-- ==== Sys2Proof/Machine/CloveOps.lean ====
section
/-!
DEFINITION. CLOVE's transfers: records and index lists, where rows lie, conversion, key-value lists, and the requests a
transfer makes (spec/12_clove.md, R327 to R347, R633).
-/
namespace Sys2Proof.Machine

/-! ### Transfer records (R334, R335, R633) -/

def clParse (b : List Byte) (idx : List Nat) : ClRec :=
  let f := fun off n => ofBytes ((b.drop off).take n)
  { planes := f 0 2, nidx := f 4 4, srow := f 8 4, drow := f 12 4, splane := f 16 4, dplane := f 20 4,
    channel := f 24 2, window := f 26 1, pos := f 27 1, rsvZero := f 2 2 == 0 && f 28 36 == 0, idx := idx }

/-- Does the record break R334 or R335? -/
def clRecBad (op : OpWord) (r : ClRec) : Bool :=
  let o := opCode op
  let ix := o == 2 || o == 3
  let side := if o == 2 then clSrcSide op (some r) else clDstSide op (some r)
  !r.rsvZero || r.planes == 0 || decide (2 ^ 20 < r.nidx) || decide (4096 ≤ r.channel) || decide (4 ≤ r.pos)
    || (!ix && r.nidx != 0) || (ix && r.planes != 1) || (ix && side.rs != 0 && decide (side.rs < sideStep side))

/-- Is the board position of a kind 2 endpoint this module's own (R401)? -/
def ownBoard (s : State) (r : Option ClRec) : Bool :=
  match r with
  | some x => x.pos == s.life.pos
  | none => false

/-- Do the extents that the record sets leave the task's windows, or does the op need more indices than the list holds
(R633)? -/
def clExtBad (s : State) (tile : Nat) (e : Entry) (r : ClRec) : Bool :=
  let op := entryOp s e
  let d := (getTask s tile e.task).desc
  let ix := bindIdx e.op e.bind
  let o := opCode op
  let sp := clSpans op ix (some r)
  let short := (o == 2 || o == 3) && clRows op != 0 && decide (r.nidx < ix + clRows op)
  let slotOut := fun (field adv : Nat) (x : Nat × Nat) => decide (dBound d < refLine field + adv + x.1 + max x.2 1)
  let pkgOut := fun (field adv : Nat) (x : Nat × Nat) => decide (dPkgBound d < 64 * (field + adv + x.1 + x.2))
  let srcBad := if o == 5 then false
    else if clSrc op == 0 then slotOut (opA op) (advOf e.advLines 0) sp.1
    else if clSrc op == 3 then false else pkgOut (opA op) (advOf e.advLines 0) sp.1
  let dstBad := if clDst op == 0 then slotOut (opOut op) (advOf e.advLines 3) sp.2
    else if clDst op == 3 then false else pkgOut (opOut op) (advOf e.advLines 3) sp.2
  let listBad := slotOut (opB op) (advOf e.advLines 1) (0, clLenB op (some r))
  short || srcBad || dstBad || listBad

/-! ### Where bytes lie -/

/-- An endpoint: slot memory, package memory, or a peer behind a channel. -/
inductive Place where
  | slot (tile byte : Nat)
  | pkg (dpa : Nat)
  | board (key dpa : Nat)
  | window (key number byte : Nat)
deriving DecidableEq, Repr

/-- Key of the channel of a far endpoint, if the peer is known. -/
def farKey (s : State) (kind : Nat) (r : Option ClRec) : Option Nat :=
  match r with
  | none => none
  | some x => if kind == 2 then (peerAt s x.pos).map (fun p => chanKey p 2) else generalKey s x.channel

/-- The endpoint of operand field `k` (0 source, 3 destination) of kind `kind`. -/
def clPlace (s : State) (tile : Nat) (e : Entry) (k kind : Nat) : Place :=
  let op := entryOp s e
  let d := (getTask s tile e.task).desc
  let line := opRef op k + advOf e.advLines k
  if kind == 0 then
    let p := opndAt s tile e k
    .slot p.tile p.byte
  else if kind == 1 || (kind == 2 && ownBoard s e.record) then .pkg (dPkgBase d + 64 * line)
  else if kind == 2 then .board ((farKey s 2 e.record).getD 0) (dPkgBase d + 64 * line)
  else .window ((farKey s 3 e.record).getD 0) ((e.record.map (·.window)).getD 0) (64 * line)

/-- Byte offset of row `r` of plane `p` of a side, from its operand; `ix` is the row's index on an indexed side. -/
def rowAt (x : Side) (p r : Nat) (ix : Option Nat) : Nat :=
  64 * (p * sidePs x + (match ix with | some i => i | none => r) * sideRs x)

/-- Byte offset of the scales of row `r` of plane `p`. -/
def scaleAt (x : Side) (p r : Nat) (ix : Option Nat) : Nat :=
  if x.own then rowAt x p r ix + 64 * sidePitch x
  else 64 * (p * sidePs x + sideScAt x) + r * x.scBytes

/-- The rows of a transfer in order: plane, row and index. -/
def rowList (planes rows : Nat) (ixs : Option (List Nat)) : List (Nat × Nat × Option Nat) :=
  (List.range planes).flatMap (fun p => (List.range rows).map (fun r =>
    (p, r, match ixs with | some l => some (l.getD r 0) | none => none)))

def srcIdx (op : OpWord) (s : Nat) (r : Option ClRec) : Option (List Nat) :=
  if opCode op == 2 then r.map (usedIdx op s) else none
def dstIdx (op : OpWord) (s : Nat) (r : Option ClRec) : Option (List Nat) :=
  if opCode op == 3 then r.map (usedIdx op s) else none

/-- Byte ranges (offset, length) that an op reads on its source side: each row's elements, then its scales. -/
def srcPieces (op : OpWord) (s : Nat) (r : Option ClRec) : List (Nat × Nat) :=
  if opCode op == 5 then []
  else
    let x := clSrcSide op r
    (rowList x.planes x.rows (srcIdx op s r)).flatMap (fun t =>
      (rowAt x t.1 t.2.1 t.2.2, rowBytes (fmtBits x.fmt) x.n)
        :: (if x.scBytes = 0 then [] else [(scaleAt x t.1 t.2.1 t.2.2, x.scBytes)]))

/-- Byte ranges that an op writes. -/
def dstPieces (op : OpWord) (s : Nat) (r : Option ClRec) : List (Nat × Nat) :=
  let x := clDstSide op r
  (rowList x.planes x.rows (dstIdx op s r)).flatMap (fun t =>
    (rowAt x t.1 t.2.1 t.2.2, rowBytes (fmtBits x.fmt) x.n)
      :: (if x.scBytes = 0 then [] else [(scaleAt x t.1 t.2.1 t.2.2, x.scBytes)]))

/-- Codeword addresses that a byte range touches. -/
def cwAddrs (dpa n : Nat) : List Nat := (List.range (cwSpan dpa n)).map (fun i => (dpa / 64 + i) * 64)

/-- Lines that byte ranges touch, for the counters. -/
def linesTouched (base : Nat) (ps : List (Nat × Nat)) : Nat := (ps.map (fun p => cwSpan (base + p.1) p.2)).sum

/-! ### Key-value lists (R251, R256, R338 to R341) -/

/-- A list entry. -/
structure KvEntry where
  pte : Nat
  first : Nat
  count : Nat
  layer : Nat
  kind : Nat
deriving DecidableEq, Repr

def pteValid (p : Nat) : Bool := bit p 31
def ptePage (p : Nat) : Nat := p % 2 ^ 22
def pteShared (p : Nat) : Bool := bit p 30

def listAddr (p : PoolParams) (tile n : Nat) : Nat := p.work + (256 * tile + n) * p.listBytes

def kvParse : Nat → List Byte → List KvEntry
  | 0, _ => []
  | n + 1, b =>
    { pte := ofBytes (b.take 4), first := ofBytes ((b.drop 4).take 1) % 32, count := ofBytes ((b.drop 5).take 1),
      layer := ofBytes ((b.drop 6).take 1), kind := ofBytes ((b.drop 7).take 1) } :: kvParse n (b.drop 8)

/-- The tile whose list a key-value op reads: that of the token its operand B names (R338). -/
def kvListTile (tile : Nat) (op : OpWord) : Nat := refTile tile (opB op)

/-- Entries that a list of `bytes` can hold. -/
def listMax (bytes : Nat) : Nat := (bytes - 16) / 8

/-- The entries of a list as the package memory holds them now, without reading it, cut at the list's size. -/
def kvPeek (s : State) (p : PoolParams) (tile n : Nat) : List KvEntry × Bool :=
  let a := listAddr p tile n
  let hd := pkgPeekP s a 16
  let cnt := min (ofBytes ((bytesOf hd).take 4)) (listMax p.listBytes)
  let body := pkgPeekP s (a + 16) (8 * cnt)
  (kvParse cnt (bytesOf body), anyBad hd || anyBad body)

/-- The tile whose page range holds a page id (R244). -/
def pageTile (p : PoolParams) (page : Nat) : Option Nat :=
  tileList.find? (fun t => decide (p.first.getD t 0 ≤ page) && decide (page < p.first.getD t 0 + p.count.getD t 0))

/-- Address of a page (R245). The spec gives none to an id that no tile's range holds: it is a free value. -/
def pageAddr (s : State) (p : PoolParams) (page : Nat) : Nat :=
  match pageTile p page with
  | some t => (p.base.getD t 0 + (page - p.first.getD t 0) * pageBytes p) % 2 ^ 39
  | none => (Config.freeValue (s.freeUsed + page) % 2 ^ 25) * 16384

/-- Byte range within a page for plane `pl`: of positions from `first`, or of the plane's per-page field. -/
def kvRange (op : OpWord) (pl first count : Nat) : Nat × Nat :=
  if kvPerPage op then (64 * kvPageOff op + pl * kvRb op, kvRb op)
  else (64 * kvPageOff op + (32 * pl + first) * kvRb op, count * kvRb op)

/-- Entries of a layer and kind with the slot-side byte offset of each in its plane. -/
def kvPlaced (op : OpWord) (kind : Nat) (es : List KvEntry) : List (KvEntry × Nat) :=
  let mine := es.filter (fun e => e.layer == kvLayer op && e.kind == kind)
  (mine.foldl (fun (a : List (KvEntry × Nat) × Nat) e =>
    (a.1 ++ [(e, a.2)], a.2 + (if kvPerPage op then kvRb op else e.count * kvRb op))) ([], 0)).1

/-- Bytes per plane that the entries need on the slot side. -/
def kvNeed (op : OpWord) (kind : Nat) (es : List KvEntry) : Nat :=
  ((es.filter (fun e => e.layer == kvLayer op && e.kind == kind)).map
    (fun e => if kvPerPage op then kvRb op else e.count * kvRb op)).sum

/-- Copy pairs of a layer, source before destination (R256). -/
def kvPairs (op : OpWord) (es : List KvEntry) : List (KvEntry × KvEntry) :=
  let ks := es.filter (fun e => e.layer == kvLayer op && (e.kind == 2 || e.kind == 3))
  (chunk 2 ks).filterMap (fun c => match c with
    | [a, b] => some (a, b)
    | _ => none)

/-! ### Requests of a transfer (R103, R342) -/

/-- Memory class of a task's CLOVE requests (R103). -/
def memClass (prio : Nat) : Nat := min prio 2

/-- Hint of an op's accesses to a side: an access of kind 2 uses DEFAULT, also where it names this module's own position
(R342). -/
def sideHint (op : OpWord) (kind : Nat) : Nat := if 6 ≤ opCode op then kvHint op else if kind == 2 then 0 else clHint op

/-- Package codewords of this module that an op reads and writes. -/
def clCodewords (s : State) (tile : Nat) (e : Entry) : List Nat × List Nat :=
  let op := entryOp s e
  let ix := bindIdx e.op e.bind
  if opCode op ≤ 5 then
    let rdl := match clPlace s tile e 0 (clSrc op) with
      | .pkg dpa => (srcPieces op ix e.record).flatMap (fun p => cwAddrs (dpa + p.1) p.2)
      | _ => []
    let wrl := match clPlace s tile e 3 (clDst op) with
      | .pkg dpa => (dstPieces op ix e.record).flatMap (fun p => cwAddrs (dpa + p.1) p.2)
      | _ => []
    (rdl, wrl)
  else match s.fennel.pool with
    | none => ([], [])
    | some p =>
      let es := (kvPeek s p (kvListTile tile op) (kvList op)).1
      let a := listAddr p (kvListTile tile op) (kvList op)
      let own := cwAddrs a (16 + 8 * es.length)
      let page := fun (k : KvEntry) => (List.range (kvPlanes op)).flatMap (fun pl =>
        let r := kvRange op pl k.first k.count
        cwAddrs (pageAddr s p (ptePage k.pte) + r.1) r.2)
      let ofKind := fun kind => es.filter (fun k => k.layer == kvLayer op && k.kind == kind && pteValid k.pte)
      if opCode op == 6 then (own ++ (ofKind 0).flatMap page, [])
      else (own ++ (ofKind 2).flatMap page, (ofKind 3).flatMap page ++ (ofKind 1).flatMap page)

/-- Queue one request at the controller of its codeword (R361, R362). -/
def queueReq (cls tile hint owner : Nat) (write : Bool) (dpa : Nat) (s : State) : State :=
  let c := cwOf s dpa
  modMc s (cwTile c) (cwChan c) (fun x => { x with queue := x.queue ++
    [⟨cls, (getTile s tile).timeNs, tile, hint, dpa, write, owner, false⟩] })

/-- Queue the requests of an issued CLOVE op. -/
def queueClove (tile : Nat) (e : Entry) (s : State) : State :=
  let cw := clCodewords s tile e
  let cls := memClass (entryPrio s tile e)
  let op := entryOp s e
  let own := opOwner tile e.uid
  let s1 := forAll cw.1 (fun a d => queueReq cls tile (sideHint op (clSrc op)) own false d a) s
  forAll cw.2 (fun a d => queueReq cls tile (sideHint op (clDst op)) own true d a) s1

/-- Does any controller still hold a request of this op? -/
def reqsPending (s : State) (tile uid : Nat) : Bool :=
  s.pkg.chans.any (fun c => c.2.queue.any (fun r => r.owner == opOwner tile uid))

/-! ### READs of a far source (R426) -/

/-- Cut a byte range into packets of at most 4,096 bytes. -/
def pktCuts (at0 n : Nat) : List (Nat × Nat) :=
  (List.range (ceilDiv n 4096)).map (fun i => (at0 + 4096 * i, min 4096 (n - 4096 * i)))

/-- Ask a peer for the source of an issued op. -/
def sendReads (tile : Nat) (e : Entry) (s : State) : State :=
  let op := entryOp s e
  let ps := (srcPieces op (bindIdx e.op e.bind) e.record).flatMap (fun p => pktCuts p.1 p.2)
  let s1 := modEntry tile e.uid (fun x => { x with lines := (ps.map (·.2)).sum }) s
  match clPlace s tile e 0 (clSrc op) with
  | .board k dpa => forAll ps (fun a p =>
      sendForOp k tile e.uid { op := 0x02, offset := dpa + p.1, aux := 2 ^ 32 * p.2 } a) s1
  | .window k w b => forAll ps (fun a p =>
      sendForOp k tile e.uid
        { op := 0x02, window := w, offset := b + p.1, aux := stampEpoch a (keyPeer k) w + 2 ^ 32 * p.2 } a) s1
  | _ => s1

§ EXERCISE OBJECTIVE
Report back every line of the entries in which "opOwner" occurs.

§ RESPONSE FOR THIS EXERCISE
  let own := opOwner tile e.uid
  s.pkg.chans.any (fun c => c.2.queue.any (fun r => r.owner == opOwner tile uid))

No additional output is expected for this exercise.